:: Problem description ::
For each line of the data below that contains "after", return that line.

:: Input records ::
• • • •

-- ==== Sys2Proof/Tests/Slice0.lean ====
section
/-! SUPPORT. Own tests. Expected results are from spec/ (the example words of 30_encoding.md R84, the vectors V-* and programs
P* of 95_test_vectors.md, the examples of the rules), never from the model. Then one witness per statement with
hypotheses: a concrete state and operands that meet them together. -/

namespace Sys2Proof.Tests

open Sys2Proof Sys2Proof.Machine

/-! ### Helpers -/

/-- The reset state of an instance with N = `n`, CB = `cb`, the given order and DIRTY_RESET = 0. -/
def lfe (n : Nat) (o : ByteOrder) (cb : Nat) : State :=
  State.resetOf { pixelCount := n, buildOrder := o, codecBufBytes := cb, dirtyReset := false }

/-- The state a command answers satisfies `p`. -/
def nextIs (r : Result) (p : State → Bool) : Bool :=
  match r with
  | .next t => p t
  | _ => false

/-- The command is refused for this reason. -/
def refusedFor (r : Result) (why : Refusal) : Bool :=
  match r with
  | .refused x => decide (x = why)
  | _ => false

/-- The command faults. -/
def faults (r : Result) : Bool :=
  match r with
  | .fault .unwrittenCodecByte => true
  | _ => false

/-- The state after, for a command that completes. -/
def after (r : Result) : State :=
  match r with
  | .next t => t
  | _ => State.reset

/-- The last response, as status code and data. -/
def answer (s : State) : Option (Nat × Nat) := s.responses.getLast?.map fun r => (r.status.toNat, r.data.toNat)

/-- A pixel with four equal channels. -/
def grey (x : Nat) : Pixel := pixelOfValues x x x x

/-- Four pixels A, B, C, D of 95_test_vectors.md 2.4. -/
def abcd : State := { lfe 4 .big 16 with px := [grey 1, grey 2, grey 3, grey 4] }

/-- The next write is answered `a`. -/
def answering (a : TransportAnswer) (s : State) : State := { s with answers := [a] }

/-! ### Well-formedness: an ill-formed term for each check -/

theorem test_wf_reserved_width_refused :
    (Instr.cdcEnc 5#3 0#32 0#32).wellFormed = false ∧ (Instr.cdcEncAt 6#3 0#32 0#32 0#32).wellFormed = false ∧
    (Instr.cdcDec 7#3).wellFormed = false ∧ (Instr.cdcDecAt 5#3 0#32).wellFormed = false ∧
    (Instr.cdcDec 4#3).wellFormed = true := by decide

theorem test_wf_config_ranges :
    (lfe 0 .big 8).config.wellFormed = false ∧ (lfe (2 ^ 32) .big 8).config.wellFormed = false ∧
    (lfe 1 .big 7).config.wellFormed = false ∧ (lfe 1 .big 8).config.wellFormed = true ∧
    (lfe (2 ^ 32 - 1) .big 8).config.wellFormed = true := by decide

/-! ### Decoding: a word written out from R72 and R78 for every constructor -/

theorem test_decode_cdcEnc : decode [0x00000401#32, 1#32, 2#32] = .ok (.cdcEnc 4#3 1#32 2#32, []) := rfl
theorem test_decode_cdcEncAt : decode [0x00000202#32, 1#32, 2#32, 3#32] = .ok (.cdcEncAt 2#3 1#32 2#32 3#32, []) := rfl
theorem test_decode_cdcDec : decode [0x00000303#32] = .ok (.cdcDec 3#3, []) := rfl
theorem test_decode_cdcDecAt : decode [0x00000404#32, 9#32] = .ok (.cdcDecAt 4#3 9#32, []) := rfl
theorem test_decode_cdcRewind : decode [0x00000005#32] = .ok (.cdcRewind, []) := rfl
theorem test_decode_cdcGetCursor : decode [0x00000006#32] = .ok (.cdcGetCursor, []) := rfl
theorem test_decode_blSetBc : decode [0x00000110#32, 1#32, 2#32] = .ok (.blSetBc true 1#32 2#32, []) := rfl
theorem test_decode_blSetGs : decode [0x00000011#32, 1#32, 2#32] = .ok (.blSetGs false 1#32 2#32, []) := rfl
theorem test_decode_blFlush : decode [0x00000012#32] = .ok (.blFlush, []) := rfl
theorem test_decode_blGetBc : decode [0x00000113#32] = .ok (.blGetBc true, []) := rfl
theorem test_decode_blGetGs : decode [0x00000014#32] = .ok (.blGetGs false, []) := rfl
theorem test_decode_blGetDirty : decode [0x00000015#32] = .ok (.blGetDirty, []) := rfl
theorem test_decode_pxSet :
    decode [0x00000020#32, 1#32, 2#32, 3#32, 4#32, 5#32, 6#32] = .ok (.pxSet 1#32 2#32 3#32 4#32 5#32, [6#32]) := rfl
theorem test_decode_pxSetR : decode [0x00000021#32, 1#32, 2#32] = .ok (.pxSetR 1#32 2#32, []) := rfl
theorem test_decode_pxSetG : decode [0x00000022#32, 1#32, 2#32] = .ok (.pxSetG 1#32 2#32, []) := rfl
theorem test_decode_pxSetB : decode [0x00000023#32, 1#32, 2#32] = .ok (.pxSetB 1#32 2#32, []) := rfl
theorem test_decode_pxSetBrt : decode [0x00000024#32, 1#32, 2#32] = .ok (.pxSetBrt 1#32 2#32, []) := rfl
theorem test_decode_pxGetR : decode [0x00000025#32, 1#32] = .ok (.pxGetR 1#32, []) := rfl
theorem test_decode_pxGetG : decode [0x00000026#32, 1#32] = .ok (.pxGetG 1#32, []) := rfl
theorem test_decode_pxGetB : decode [0x00000027#32, 1#32] = .ok (.pxGetB 1#32, []) := rfl
theorem test_decode_pxGetBrt : decode [0x00000028#32, 1#32] = .ok (.pxGetBrt 1#32, []) := rfl
theorem test_decode_pxFill : decode [0x00000029#32, 1#32, 2#32, 3#32, 4#32] = .ok (.pxFill 1#32 2#32 3#32 4#32, []) := rfl
theorem test_decode_pxPushFront :
    decode [0x0000002A#32, 1#32, 2#32, 3#32, 4#32] = .ok (.pxPushFront 1#32 2#32 3#32 4#32, []) := rfl
theorem test_decode_pxPushBack :
    decode [0x0000002B#32, 1#32, 2#32, 3#32, 4#32] = .ok (.pxPushBack 1#32 2#32 3#32 4#32, []) := rfl
theorem test_decode_pxRotL : decode [0x0000002C#32] = .ok (.pxRotL, []) := rfl
theorem test_decode_pxRotR : decode [0x0000002D#32] = .ok (.pxRotR, []) := rfl
theorem test_decode_pxClear : decode [0x0000002E#32] = .ok (.pxClear, []) := rfl
theorem test_decode_pxShow : decode [0x0000002F#32] = .ok (.pxShow, []) := rfl
theorem test_decode_pxTeardown : decode [0x00000030#32] = .ok (.pxTeardown, []) := rfl

/-- The refused words of V-ENC-1. -/
theorem test_decode_reserved_words :
    [0x00000210, 0x00008013, 0x00000501, 0x00000703, 0x00000901, 0x00000105, 0x00000031, 0x00000007, 0x00000016,
      0x000000FF, 0x80000012].map (decodeTableWord 32) = List.replicate 11 none := by decide

/-- The first instruction after reset is the one placed, without its operand words' successors. -/
theorem test_first_command_runs : nextIs (step (State.reset.withFetchWord 32 0x00000113)) (fun t =>
    decide (answer t = some (0, 127) ∧ t.inputs = [])) = true := by decide

/-! ### The codec (V-CDC-1 to V-CDC-7) -/

theorem test_toBytes : toBytes .big .w32 0x11223344 = [0x11#8, 0x22#8, 0x33#8, 0x44#8] ∧
    toBytes .little .w24 0xABCDEF = [0xEF#8, 0xCD#8, 0xAB#8] ∧
    toBytes .little .w32 0x80000001 = [0x01#8, 0x00#8, 0x00#8, 0x80#8] := by decide

theorem test_fromBytes : fromBytes .big .w24 [0xAB#8, 0xCD#8, 0xEF#8] = 0xABCDEF ∧
    fromBytes .little .w16 [0x00#8, 0x01#8] = 0x0100 ∧
    fromBytes .big .w64 (0x80#8 :: List.replicate 7 0#8) = 0x8000000000000000 := by decide

theorem test_cdcEnc_big : nextIs (exec (.cdcEnc 1#3 0x1234#32 0#32) (lfe 1 .big 16)) (fun t =>
    decide (t.cbuf = [(0, 0x12#8), (1, 0x34#8)] ∧ t.cur = 2 ∧ answer t = some (0, 0))) = true := by decide

theorem test_cdcEnc_value_before_bounds :
    refusedFor (exec (.cdcEnc 0#3 256#32 0#32) { lfe 1 .big 8 with cur := 8 }) .codecValueRange = true ∧
    refusedFor (exec (.cdcEnc 0#3 0#32 0#32) { lfe 1 .big 8 with cur := 8 }) .codecBounds = true ∧
    refusedFor (exec (.cdcEnc 3#3 0#32 1#32) (lfe 1 .big 16)) .codecValueRange = true ∧
    nextIs (exec (.cdcEnc 4#3 0xFFFFFFFF#32 0xFFFFFFFF#32) (lfe 1 .big 8)) (fun t => decide (t.cur = 8)) = true := by decide

theorem test_cdcEncAt_little : nextIs (exec (.cdcEncAt 2#3 0xABCDEF#32 0#32 5#32) (lfe 1 .little 16)) (fun t =>
    decide (t.cbuf = [(5, 0xEF#8), (6, 0xCD#8), (7, 0xAB#8)] ∧ t.cur = 0)) = true := by decide

theorem test_cdcEncAt_bounds :
    refusedFor (exec (.cdcEncAt 3#3 1#32 0#32 5#32) (lfe 1 .big 8)) .codecBounds = true ∧
    refusedFor (exec (.cdcEncAt 0#3 1#32 0#32 0xFFFFFFFF#32) (lfe 1 .big 8)) .codecBounds = true ∧
    nextIs (exec (.cdcEncAt 3#3 1#32 0#32 4#32) (lfe 1 .big 8)) (fun _ => true) = true := by decide

theorem test_cdcDec_shared_cursor :
    faults (exec (.cdcDec 1#3) (after (exec (.cdcEnc 1#3 0x1234#32 0#32) (lfe 1 .big 16)))) = true ∧
    nextIs (exec (.cdcDec 1#3) { after (exec (.cdcEnc 1#3 0x1234#32 0#32) (lfe 1 .big 16)) with cur := 0 }) (fun t =>
      decide (answer t = some (0, 0x1234) ∧ t.cur = 2)) = true := by decide

theorem test_cdcDecAt_mixed_width :
    nextIs (exec (.cdcDecAt 1#3 2#32) (after (exec (.cdcEncAt 3#3 0x11223344#32 0#32 0#32) (lfe 1 .big 16)))) (fun t =>
      decide (answer t = some (0, 0x3344))) = true ∧
    nextIs (exec (.cdcDecAt 1#3 2#32) (after (exec (.cdcEncAt 3#3 0x11223344#32 0#32 0#32) (lfe 1 .little 16)))) (fun t =>
      decide (answer t = some (0, 0x1122))) = true := by decide

theorem test_cdcDecAt_unwritten_faults :
    faults (exec (.cdcDecAt 2#3 0#32) (after (exec (.cdcEncAt 1#3 0xBEEF#32 0#32 0#32) (lfe 1 .big 16)))) = true := by decide

theorem test_cdcRewind : nextIs (exec .cdcRewind { lfe 1 .big 16 with cur := 6, cbuf := [(0, 7#8)] }) (fun t =>
    decide (t.cur = 0 ∧ t.cbuf = [(0, 7#8)])) = true := by decide

theorem test_cdcGetCursor : nextIs (exec .cdcGetCursor { lfe 1 .big 16 with cur := 8 }) (fun t =>
    decide (answer t = some (0, 8))) = true := by decide

/-! ### The Backlight Encoder (V-BL-1 to V-BL-15) -/

/-- V-BL-5: BC = [1, 2], GS = [0x1234, 0xABCD]. -/
theorem test_frame_V_BL_5 :
    buildFrame { lfe 1 .little 16 with bc0 := 1#7, bc1 := 2#7, gs0 := 0x1234#16, gs1 := 0xABCD#16 } =
      [0x96#8, 0xC0#8, 0x41#8, 0x00#8, 0x12#8, 0x34#8, 0xAB#8, 0xCD#8] ++ List.replicate 20 0x00#8 := by decide

theorem test_blSetBc_range : nextIs (exec (.blSetBc true 127#32 128#32) (lfe 1 .big 16)) (fun t =>
    decide (t.bc0 = 127#7 ∧ t.bc1 = 127#7 ∧ t.dirty = false ∧ t.frames = [] ∧ answer t = some (1, 0))) = true := by decide

/-- V-BL-11, last row: the frame is V-BL-9. -/
theorem test_blSetBc_failed_write : nextIs (exec (.blSetBc true 0#32 127#32) (answering .speedRejected
    { lfe 1 .big 16 with gs0 := 0#16, gs1 := 0#16 })) (fun t =>
    decide (t.bc0 = 0#7 ∧ t.bc1 = 127#7 ∧ t.dirty = true ∧ answer t = some (6, 0) ∧
      t.frames = [{ target := .backlight, bytes := [0x96#8, 0xC0#8, 0x3F#8, 0x80#8] ++ List.replicate 24 0x00#8 }])) = true := by decide

/-- V-BL-12, last row: the frame is V-BL-3. -/
theorem test_blSetGs_flush : nextIs (exec (.blSetGs true 65535#32 0#32) (answering .ok (lfe 1 .big 16))) (fun t =>
    decide (t.gs0 = 65535#16 ∧ t.gs1 = 0#16 ∧ t.dirty = false ∧ answer t = some (0, 0) ∧
      t.frames = [{ target := .backlight,
                    bytes := [0x96#8, 0xDF#8, 0xFF#8, 0x80#8, 0xFF#8, 0xFF#8] ++ List.replicate 22 0x00#8 }])) = true := by decide

theorem test_blSetGs_range : nextIs (exec (.blSetGs false 0#32 65536#32) (lfe 1 .big 16)) (fun t =>
    decide (t.gs0 = 65535#16 ∧ t.gs1 = 65535#16 ∧ t.dirty = false ∧ answer t = some (1, 0))) = true := by decide

/-- V-BL-13, rows OpenFailed and OK: DIRTY kept, then cleared. -/
theorem test_blFlush_answers :
    nextIs (exec .blFlush (answering .openFailed { lfe 1 .big 16 with dirty := true })) (fun t =>
      decide (answer t = some (3, 0) ∧ t.dirty = true ∧ t.frames.length = 1)) = true ∧
    nextIs (exec .blFlush (answering .ok { lfe 1 .big 16 with dirty := true })) (fun t =>
      decide (answer t = some (0, 0) ∧ t.dirty = false)) = true := by decide

theorem test_blGetBc_channel_2 : nextIs (exec (.blGetBc true) { lfe 1 .big 16 with bc1 := 5#7 }) (fun t =>
    decide (answer t = some (0, 5))) = true := by decide

theorem test_blGetGs_channel_1 : nextIs (exec (.blGetGs false) { lfe 1 .big 16 with gs1 := 5#16 }) (fun t =>
    decide (answer t = some (0, 65535))) = true := by decide

theorem test_blGetDirty : nextIs (exec .blGetDirty (after (exec (.blSetGs false 1#32 2#32) (lfe 1 .big 16)))) (fun t =>
    decide (answer t = some (0, 1))) = true := by decide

• • • •

:: Result of this exercise ::
/-- The state after, for a command that completes. -/
def after (r : Result) : State :=
/-- The first instruction after reset is the one placed, without its operand words' successors. -/
    faults (exec (.cdcDec 1#3) (after (exec (.cdcEnc 1#3 0x1234#32 0#32) (lfe 1 .big 16)))) = true ∧
    nextIs (exec (.cdcDec 1#3) { after (exec (.cdcEnc 1#3 0x1234#32 0#32) (lfe 1 .big 16)) with cur := 0 }) (fun t =>
    nextIs (exec (.cdcDecAt 1#3 2#32) (after (exec (.cdcEncAt 3#3 0x11223344#32 0#32 0#32) (lfe 1 .big 16)))) (fun t =>
    nextIs (exec (.cdcDecAt 1#3 2#32) (after (exec (.cdcEncAt 3#3 0x11223344#32 0#32 0#32) (lfe 1 .little 16)))) (fun t =>
    faults (exec (.cdcDecAt 2#3 0#32) (after (exec (.cdcEncAt 1#3 0xBEEF#32 0#32 0#32) (lfe 1 .big 16)))) = true := by decide
theorem test_blGetDirty : nextIs (exec .blGetDirty (after (exec (.blSetGs false 1#32 2#32) (lfe 1 .big 16)))) (fun t =>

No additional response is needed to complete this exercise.